Activity →
Beneath this task are records; print exactly the stretch of them from the line with "theorem test_wf_upd_addr : (Asm.upd" through the line with "theorem test_wf_strcrc : (Asm.strcrc", both ends included.

Material for this task →
____________________
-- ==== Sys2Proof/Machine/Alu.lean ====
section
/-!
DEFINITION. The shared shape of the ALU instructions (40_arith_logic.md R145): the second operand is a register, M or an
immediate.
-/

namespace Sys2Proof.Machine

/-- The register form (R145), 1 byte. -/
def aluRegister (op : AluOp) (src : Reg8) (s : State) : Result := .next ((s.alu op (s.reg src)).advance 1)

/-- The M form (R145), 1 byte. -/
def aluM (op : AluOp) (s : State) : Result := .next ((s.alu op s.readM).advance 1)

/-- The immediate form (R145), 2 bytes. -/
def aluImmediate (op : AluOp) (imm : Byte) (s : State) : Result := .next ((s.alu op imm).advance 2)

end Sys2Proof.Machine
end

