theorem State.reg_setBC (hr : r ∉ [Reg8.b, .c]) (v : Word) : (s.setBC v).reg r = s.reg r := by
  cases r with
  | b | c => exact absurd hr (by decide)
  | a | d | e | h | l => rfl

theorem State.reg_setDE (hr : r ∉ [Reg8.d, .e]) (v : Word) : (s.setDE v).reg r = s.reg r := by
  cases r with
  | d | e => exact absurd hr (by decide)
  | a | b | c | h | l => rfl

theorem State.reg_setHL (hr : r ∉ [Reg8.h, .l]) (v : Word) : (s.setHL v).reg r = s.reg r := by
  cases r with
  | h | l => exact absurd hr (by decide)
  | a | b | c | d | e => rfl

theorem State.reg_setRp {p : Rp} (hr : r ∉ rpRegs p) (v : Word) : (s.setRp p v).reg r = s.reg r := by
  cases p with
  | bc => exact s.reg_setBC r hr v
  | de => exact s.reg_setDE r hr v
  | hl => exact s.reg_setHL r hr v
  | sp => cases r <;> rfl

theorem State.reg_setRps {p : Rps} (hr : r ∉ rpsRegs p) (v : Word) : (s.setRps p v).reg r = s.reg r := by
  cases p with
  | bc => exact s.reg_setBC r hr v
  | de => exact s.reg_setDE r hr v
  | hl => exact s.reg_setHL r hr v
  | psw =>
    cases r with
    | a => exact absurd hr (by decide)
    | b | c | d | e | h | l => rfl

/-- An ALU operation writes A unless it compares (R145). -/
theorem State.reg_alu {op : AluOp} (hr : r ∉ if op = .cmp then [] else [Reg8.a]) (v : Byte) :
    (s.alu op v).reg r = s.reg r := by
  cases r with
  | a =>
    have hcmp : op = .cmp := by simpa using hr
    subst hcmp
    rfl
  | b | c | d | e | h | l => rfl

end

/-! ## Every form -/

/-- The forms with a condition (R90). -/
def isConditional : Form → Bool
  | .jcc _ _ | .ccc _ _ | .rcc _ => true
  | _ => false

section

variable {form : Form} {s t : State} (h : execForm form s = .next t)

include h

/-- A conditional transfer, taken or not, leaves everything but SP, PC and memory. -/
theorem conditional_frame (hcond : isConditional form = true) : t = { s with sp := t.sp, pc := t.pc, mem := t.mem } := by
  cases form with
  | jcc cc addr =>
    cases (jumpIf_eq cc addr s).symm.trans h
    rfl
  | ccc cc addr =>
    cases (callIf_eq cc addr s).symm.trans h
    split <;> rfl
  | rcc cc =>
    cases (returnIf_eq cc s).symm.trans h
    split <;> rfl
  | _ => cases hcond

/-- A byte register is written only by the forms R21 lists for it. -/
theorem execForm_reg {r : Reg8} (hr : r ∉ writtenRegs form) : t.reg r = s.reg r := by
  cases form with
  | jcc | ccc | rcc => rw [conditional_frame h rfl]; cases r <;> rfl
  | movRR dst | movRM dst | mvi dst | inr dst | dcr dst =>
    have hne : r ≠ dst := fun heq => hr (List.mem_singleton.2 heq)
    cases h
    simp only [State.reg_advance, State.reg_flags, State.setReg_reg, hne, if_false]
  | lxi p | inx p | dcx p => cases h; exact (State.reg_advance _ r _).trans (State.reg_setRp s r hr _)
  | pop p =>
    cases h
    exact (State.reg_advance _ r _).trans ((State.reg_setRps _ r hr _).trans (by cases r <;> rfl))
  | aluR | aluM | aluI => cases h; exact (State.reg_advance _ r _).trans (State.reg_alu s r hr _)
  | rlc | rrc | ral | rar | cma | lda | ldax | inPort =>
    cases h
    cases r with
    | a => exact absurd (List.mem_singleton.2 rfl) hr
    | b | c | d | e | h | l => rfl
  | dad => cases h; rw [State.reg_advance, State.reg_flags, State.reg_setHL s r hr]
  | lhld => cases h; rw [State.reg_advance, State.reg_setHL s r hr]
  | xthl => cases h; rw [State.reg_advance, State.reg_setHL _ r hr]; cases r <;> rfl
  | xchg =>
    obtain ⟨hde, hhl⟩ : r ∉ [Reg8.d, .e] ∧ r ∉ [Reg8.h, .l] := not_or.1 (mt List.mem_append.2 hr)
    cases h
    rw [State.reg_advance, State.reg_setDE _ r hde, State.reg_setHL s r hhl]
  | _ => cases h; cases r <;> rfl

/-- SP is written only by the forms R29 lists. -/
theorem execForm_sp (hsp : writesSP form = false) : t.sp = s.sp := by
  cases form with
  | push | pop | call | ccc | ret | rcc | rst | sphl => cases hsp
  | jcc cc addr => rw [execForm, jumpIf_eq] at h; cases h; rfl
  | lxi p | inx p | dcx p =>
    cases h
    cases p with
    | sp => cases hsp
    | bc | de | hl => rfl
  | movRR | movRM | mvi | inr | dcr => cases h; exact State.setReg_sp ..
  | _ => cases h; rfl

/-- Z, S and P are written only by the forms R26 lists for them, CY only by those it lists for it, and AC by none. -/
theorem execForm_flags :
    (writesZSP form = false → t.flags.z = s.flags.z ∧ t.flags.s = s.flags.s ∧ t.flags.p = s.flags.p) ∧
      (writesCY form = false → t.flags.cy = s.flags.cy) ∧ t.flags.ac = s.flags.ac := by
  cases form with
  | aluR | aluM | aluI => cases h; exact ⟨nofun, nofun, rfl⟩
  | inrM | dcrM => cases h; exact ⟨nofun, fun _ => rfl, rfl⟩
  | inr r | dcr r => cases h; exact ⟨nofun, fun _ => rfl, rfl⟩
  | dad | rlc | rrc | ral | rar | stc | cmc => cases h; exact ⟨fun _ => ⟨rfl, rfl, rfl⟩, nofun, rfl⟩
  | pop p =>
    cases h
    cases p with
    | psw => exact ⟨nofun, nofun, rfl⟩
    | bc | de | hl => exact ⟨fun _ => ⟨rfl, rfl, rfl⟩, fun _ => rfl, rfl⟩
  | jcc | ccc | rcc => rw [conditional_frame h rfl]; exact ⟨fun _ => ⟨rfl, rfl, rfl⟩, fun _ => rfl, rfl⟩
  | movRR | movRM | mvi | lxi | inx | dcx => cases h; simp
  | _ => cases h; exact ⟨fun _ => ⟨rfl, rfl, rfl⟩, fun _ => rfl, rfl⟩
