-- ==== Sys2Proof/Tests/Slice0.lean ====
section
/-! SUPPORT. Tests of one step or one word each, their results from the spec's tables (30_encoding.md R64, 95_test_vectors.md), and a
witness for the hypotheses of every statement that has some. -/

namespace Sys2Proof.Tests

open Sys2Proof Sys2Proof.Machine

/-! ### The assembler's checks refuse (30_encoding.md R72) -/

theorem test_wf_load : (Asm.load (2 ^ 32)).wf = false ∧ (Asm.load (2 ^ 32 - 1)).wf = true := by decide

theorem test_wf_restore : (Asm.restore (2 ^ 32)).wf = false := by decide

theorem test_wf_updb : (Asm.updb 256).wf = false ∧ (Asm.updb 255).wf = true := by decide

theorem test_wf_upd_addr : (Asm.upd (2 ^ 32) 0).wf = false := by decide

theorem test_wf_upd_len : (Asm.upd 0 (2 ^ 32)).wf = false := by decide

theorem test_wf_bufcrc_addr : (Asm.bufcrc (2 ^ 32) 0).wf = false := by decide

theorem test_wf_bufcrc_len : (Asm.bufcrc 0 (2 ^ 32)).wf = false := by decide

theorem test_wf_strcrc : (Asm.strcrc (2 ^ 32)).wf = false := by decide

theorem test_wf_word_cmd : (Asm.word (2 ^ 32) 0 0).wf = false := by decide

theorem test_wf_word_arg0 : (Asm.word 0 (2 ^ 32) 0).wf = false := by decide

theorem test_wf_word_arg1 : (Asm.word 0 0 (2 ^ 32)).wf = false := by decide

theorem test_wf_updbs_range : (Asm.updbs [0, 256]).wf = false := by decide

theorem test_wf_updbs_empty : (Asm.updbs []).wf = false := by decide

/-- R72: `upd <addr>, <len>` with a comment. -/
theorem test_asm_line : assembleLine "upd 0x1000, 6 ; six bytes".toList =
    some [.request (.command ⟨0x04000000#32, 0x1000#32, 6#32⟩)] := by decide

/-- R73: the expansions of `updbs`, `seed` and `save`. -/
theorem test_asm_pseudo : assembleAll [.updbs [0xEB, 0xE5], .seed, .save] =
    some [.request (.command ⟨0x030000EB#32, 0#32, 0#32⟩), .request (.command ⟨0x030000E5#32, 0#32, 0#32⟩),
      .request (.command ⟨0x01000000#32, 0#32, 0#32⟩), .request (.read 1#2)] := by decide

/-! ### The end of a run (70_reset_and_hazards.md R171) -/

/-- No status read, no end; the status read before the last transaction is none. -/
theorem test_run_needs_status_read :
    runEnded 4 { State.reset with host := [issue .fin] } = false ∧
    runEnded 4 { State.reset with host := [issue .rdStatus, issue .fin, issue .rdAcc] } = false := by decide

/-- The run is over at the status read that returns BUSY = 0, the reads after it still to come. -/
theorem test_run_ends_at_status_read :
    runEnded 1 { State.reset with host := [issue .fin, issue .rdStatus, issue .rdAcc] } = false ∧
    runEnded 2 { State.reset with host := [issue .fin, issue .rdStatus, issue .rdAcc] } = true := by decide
____________________
Solution for this task →
theorem test_wf_upd_addr : (Asm.upd (2 ^ 32) 0).wf = false := by decide

theorem test_wf_upd_len : (Asm.upd 0 (2 ^ 32)).wf = false := by decide

theorem test_wf_bufcrc_addr : (Asm.bufcrc (2 ^ 32) 0).wf = false := by decide

theorem test_wf_bufcrc_len : (Asm.bufcrc 0 (2 ^ 32)).wf = false := by decide

theorem test_wf_strcrc : (Asm.strcrc (2 ^ 32)).wf = false := by decide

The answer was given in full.